Human and Machine Reasoning on Common Grounds


Description: When humans and machines work with each other, they need to understand each others reasoning. Prior work in visual question answering (VQA) revealed that machines tend to “look” at the same regions as humans [1] and generally learn to recognize human interpretable concepts [2]. However, shared attention does not imply shared understanding by default, meaning that humans and machines “see” the same “things” at the same regions. This project is about identifying this common ground of concepts and further how it is used in reasoning about the answer to a visual question. You will be provided with a method [1] to extract what models and humans “see” and a symbolic explainability method [2] to investigate their reasoning over these predicates. You will develop a way to trace the human reasoning from existing eye tracking data and to select VQA scenarios for comparison.

Goals:

  • Identify the common ground as a set of concepts shared between human and machine
  • Extract the reasoning process from models and humans
  • Compare humans and models on several scenarios in VQA (e.g. object identification, localization, ambiguity)

Supervisor: Fabian Kögel

Distribution: 20% literature review, 20% experiment design, 30% implementation, 30% analysis & discussion

Requirements: high motivation, programming skills in Python and PyTorch, knowledge of deep learning and model internals, ideally explainability experience

Literature: [1] Sood et al. 2021. "VQA-MHUG: A Gaze Dataset to Study Multimodal Neural Attention in Visual Question Answering" CoNLL 2021.

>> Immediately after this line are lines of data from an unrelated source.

/-! ### ARP entries -/

@[simp] theorem setArp_cfg (s : State) (i : Nat) (e : ArpEntry) : (s.setArp i e).cfg = s.cfg := rfl
@[simp] theorem setArp_cmd (s : State) (i : Nat) (e : ArpEntry) : (s.setArp i e).cmd = s.cmd := rfl
@[simp] theorem setArp_busy (s : State) (i : Nat) (e : ArpEntry) : (s.setArp i e).busy = s.busy := rfl
@[simp] theorem setArp_done (s : State) (i : Nat) (e : ArpEntry) : (s.setArp i e).done = s.done := rfl
@[simp] theorem setArp_ovr (s : State) (i : Nat) (e : ArpEntry) : (s.setArp i e).ovr = s.ovr := rfl
@[simp] theorem setArp_err (s : State) (i : Nat) (e : ArpEntry) : (s.setArp i e).err = s.err := rfl
@[simp] theorem setArp_prevErr (s : State) (i : Nat) (e : ArpEntry) : (s.setArp i e).prevErr = s.prevErr := rfl
@[simp] theorem setArp_ie (s : State) (i : Nat) (e : ArpEntry) : (s.setArp i e).ie = s.ie := rfl
@[simp] theorem setArp_hostIp (s : State) (i : Nat) (e : ArpEntry) : (s.setArp i e).hostIp = s.hostIp := rfl
@[simp] theorem setArp_hostMask (s : State) (i : Nat) (e : ArpEntry) : (s.setArp i e).hostMask = s.hostMask := rfl
@[simp] theorem setArp_args (s : State) (i : Nat) (e : ArpEntry) : (s.setArp i e).args = s.args := rfl
@[simp] theorem setArp_res (s : State) (i : Nat) (e : ArpEntry) : (s.setArp i e).res = s.res := rfl
@[simp] theorem setArp_sess (s : State) (i : Nat) (e : ArpEntry) : (s.setArp i e).sess = s.sess := rfl
@[simp] theorem setArp_oscb (s : State) (i : Nat) (e : ArpEntry) : (s.setArp i e).oscb = s.oscb := rfl
@[simp] theorem setArp_arp (s : State) (i : Nat) (e : ArpEntry) : (s.setArp i e).arp = s.arp.set i e := rfl
@[simp] theorem setArp_buf (s : State) (i : Nat) (e : ArpEntry) : (s.setArp i e).buf = s.buf := rfl
@[simp] theorem setArp_latCmd (s : State) (i : Nat) (e : ArpEntry) : (s.setArp i e).latCmd = s.latCmd := rfl
@[simp] theorem setArp_latArgs (s : State) (i : Nat) (e : ArpEntry) : (s.setArp i e).latArgs = s.latArgs := rfl
@[simp] theorem setArp_latIp (s : State) (i : Nat) (e : ArpEntry) : (s.setArp i e).latIp = s.latIp := rfl
@[simp] theorem setArp_latMask (s : State) (i : Nat) (e : ArpEntry) : (s.setArp i e).latMask = s.latMask := rfl
@[simp] theorem setArp_now (s : State) (i : Nat) (e : ArpEntry) : (s.setArp i e).now = s.now := rfl
@[simp] theorem setArp_pending (s : State) (i : Nat) (e : ArpEntry) : (s.setArp i e).pending = s.pending := rfl
@[simp] theorem setArp_tick (s : State) (i : Nat) (e : ArpEntry) : (s.setArp i e).tick = s.tick := rfl
@[simp] theorem setArp_isnInputs (s : State) (i : Nat) (e : ArpEntry) : (s.setArp i e).isnInputs = s.isnInputs := rfl
@[simp] theorem setArp_isnDraws (s : State) (i : Nat) (e : ArpEntry) : (s.setArp i e).isnDraws = s.isnDraws := rfl
@[simp] theorem setArp_freeReads (s : State) (i : Nat) (e : ArpEntry) : (s.setArp i e).freeReads = s.freeReads := rfl
@[simp] theorem setArp_hostData (s : State) (i : Nat) (e : ArpEntry) : (s.setArp i e).hostData = s.hostData := rfl
@[simp] theorem setArp_agenda (s : State) (i : Nat) (e : ArpEntry) : (s.setArp i e).agenda = s.agenda := rfl

/-! ### The agenda -/

@[simp] theorem withAgenda_cfg (s : State) (rest : List Event) : (s.withAgenda rest).cfg = s.cfg := rfl
@[simp] theorem withAgenda_cmd (s : State) (rest : List Event) : (s.withAgenda rest).cmd = s.cmd := rfl
@[simp] theorem withAgenda_busy (s : State) (rest : List Event) : (s.withAgenda rest).busy = s.busy := rfl
@[simp] theorem withAgenda_done (s : State) (rest : List Event) : (s.withAgenda rest).done = s.done := rfl
@[simp] theorem withAgenda_ovr (s : State) (rest : List Event) : (s.withAgenda rest).ovr = s.ovr := rfl
@[simp] theorem withAgenda_err (s : State) (rest : List Event) : (s.withAgenda rest).err = s.err := rfl
@[simp] theorem withAgenda_prevErr (s : State) (rest : List Event) : (s.withAgenda rest).prevErr = s.prevErr := rfl
@[simp] theorem withAgenda_ie (s : State) (rest : List Event) : (s.withAgenda rest).ie = s.ie := rfl
@[simp] theorem withAgenda_hostIp (s : State) (rest : List Event) : (s.withAgenda rest).hostIp = s.hostIp := rfl
@[simp] theorem withAgenda_hostMask (s : State) (rest : List Event) : (s.withAgenda rest).hostMask = s.hostMask := rfl
@[simp] theorem withAgenda_args (s : State) (rest : List Event) : (s.withAgenda rest).args = s.args := rfl
@[simp] theorem withAgenda_res (s : State) (rest : List Event) : (s.withAgenda rest).res = s.res := rfl
@[simp] theorem withAgenda_sess (s : State) (rest : List Event) : (s.withAgenda rest).sess = s.sess := rfl
@[simp] theorem withAgenda_oscb (s : State) (rest : List Event) : (s.withAgenda rest).oscb = s.oscb := rfl
@[simp] theorem withAgenda_arp (s : State) (rest : List Event) : (s.withAgenda rest).arp = s.arp := rfl
@[simp] theorem withAgenda_buf (s : State) (rest : List Event) : (s.withAgenda rest).buf = s.buf := rfl
@[simp] theorem withAgenda_latCmd (s : State) (rest : List Event) : (s.withAgenda rest).latCmd = s.latCmd := rfl
@[simp] theorem withAgenda_latArgs (s : State) (rest : List Event) : (s.withAgenda rest).latArgs = s.latArgs := rfl
@[simp] theorem withAgenda_latIp (s : State) (rest : List Event) : (s.withAgenda rest).latIp = s.latIp := rfl
@[simp] theorem withAgenda_latMask (s : State) (rest : List Event) : (s.withAgenda rest).latMask = s.latMask := rfl
@[simp] theorem withAgenda_now (s : State) (rest : List Event) : (s.withAgenda rest).now = s.now := rfl
@[simp] theorem withAgenda_pending (s : State) (rest : List Event) : (s.withAgenda rest).pending = s.pending := rfl
@[simp] theorem withAgenda_tick (s : State) (rest : List Event) : (s.withAgenda rest).tick = s.tick := rfl
@[simp] theorem withAgenda_isnInputs (s : State) (rest : List Event) : (s.withAgenda rest).isnInputs = s.isnInputs := rfl
@[simp] theorem withAgenda_isnDraws (s : State) (rest : List Event) : (s.withAgenda rest).isnDraws = s.isnDraws := rfl
@[simp] theorem withAgenda_freeReads (s : State) (rest : List Event) : (s.withAgenda rest).freeReads = s.freeReads := rfl
@[simp] theorem withAgenda_hostData (s : State) (rest : List Event) : (s.withAgenda rest).hostData = s.hostData := rfl
@[simp] theorem withAgenda_agenda (s : State) (rest : List Event) : (s.withAgenda rest).agenda = rest := rfl

/-! ### Selected SCBs -/

@[simp] theorem setScb_cfg (s : State) (sel : Byte) (b : Scb) : (s.setScb sel b).cfg = s.cfg := by
  unfold State.setScb; split <;> rfl
@[simp] theorem setScb_cmd (s : State) (sel : Byte) (b : Scb) : (s.setScb sel b).cmd = s.cmd := by
  unfold State.setScb; split <;> rfl
@[simp] theorem setScb_busy (s : State) (sel : Byte) (b : Scb) : (s.setScb sel b).busy = s.busy := by
  unfold State.setScb; split <;> rfl
@[simp] theorem setScb_done (s : State) (sel : Byte) (b : Scb) : (s.setScb sel b).done = s.done := by
  unfold State.setScb; split <;> rfl
@[simp] theorem setScb_ovr (s : State) (sel : Byte) (b : Scb) : (s.setScb sel b).ovr = s.ovr := by
  unfold State.setScb; split <;> rfl
@[simp] theorem setScb_err (s : State) (sel : Byte) (b : Scb) : (s.setScb sel b).err = s.err := by
  unfold State.setScb; split <;> rfl
@[simp] theorem setScb_prevErr (s : State) (sel : Byte) (b : Scb) : (s.setScb sel b).prevErr = s.prevErr := by
  unfold State.setScb; split <;> rfl
@[simp] theorem setScb_ie (s : State) (sel : Byte) (b : Scb) : (s.setScb sel b).ie = s.ie := by
  unfold State.setScb; split <;> rfl
@[simp] theorem setScb_hostIp (s : State) (sel : Byte) (b : Scb) : (s.setScb sel b).hostIp = s.hostIp := by
  unfold State.setScb; split <;> rfl
@[simp] theorem setScb_hostMask (s : State) (sel : Byte) (b : Scb) : (s.setScb sel b).hostMask = s.hostMask := by
  unfold State.setScb; split <;> rfl
@[simp] theorem setScb_args (s : State) (sel : Byte) (b : Scb) : (s.setScb sel b).args = s.args := by
  unfold State.setScb; split <;> rfl
@[simp] theorem setScb_res (s : State) (sel : Byte) (b : Scb) : (s.setScb sel b).res = s.res := by
  unfold State.setScb; split <;> rfl
@[simp] theorem setScb_arp (s : State) (sel : Byte) (b : Scb) : (s.setScb sel b).arp = s.arp := by
  unfold State.setScb; split <;> rfl
@[simp] theorem setScb_buf (s : State) (sel : Byte) (b : Scb) : (s.setScb sel b).buf = s.buf := by
  unfold State.setScb; split <;> rfl
@[simp] theorem setScb_latCmd (s : State) (sel : Byte) (b : Scb) : (s.setScb sel b).latCmd = s.latCmd := by
  unfold State.setScb; split <;> rfl
@[simp] theorem setScb_latArgs (s : State) (sel : Byte) (b : Scb) : (s.setScb sel b).latArgs = s.latArgs := by
  unfold State.setScb; split <;> rfl
@[simp] theorem setScb_latIp (s : State) (sel : Byte) (b : Scb) : (s.setScb sel b).latIp = s.latIp := by
  unfold State.setScb; split <;> rfl
@[simp] theorem setScb_latMask (s : State) (sel : Byte) (b : Scb) : (s.setScb sel b).latMask = s.latMask := by
  unfold State.setScb; split <;> rfl
@[simp] theorem setScb_now (s : State) (sel : Byte) (b : Scb) : (s.setScb sel b).now = s.now := by
  unfold State.setScb; split <;> rfl
@[simp] theorem setScb_pending (s : State) (sel : Byte) (b : Scb) : (s.setScb sel b).pending = s.pending := by
  unfold State.setScb; split <;> rfl
@[simp] theorem setScb_tick (s : State) (sel : Byte) (b : Scb) : (s.setScb sel b).tick = s.tick := by
  unfold State.setScb; split <;> rfl
@[simp] theorem setScb_isnInputs (s : State) (sel : Byte) (b : Scb) : (s.setScb sel b).isnInputs = s.isnInputs := by
  unfold State.setScb; split <;> rfl
@[simp] theorem setScb_isnDraws (s : State) (sel : Byte) (b : Scb) : (s.setScb sel b).isnDraws = s.isnDraws := by
  unfold State.setScb; split <;> rfl
@[simp] theorem setScb_freeReads (s : State) (sel : Byte) (b : Scb) : (s.setScb sel b).freeReads = s.freeReads := by
  unfold State.setScb; split <;> rfl
@[simp] theorem setScb_hostData (s : State) (sel : Byte) (b : Scb) : (s.setScb sel b).hostData = s.hostData := by
  unfold State.setScb; split <;> rfl
@[simp] theorem setScb_agenda (s : State) (sel : Byte) (b : Scb) : (s.setScb sel b).agenda = s.agenda := by
  unfold State.setScb; split <;> rfl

[2] Achtibat et al. 2023. From attribution maps to human-understandable explanations through Concept Relevance Propagation. Nature Machine Intelligence.

[3] Schnake et al. 2025. Towards symbolic XAI — explanation through human understandable logical relationships between features. Information Fusion.

[4] Ameisen et al. 2025. Circuit Tracing: Revealing Computational Graphs in Language Models.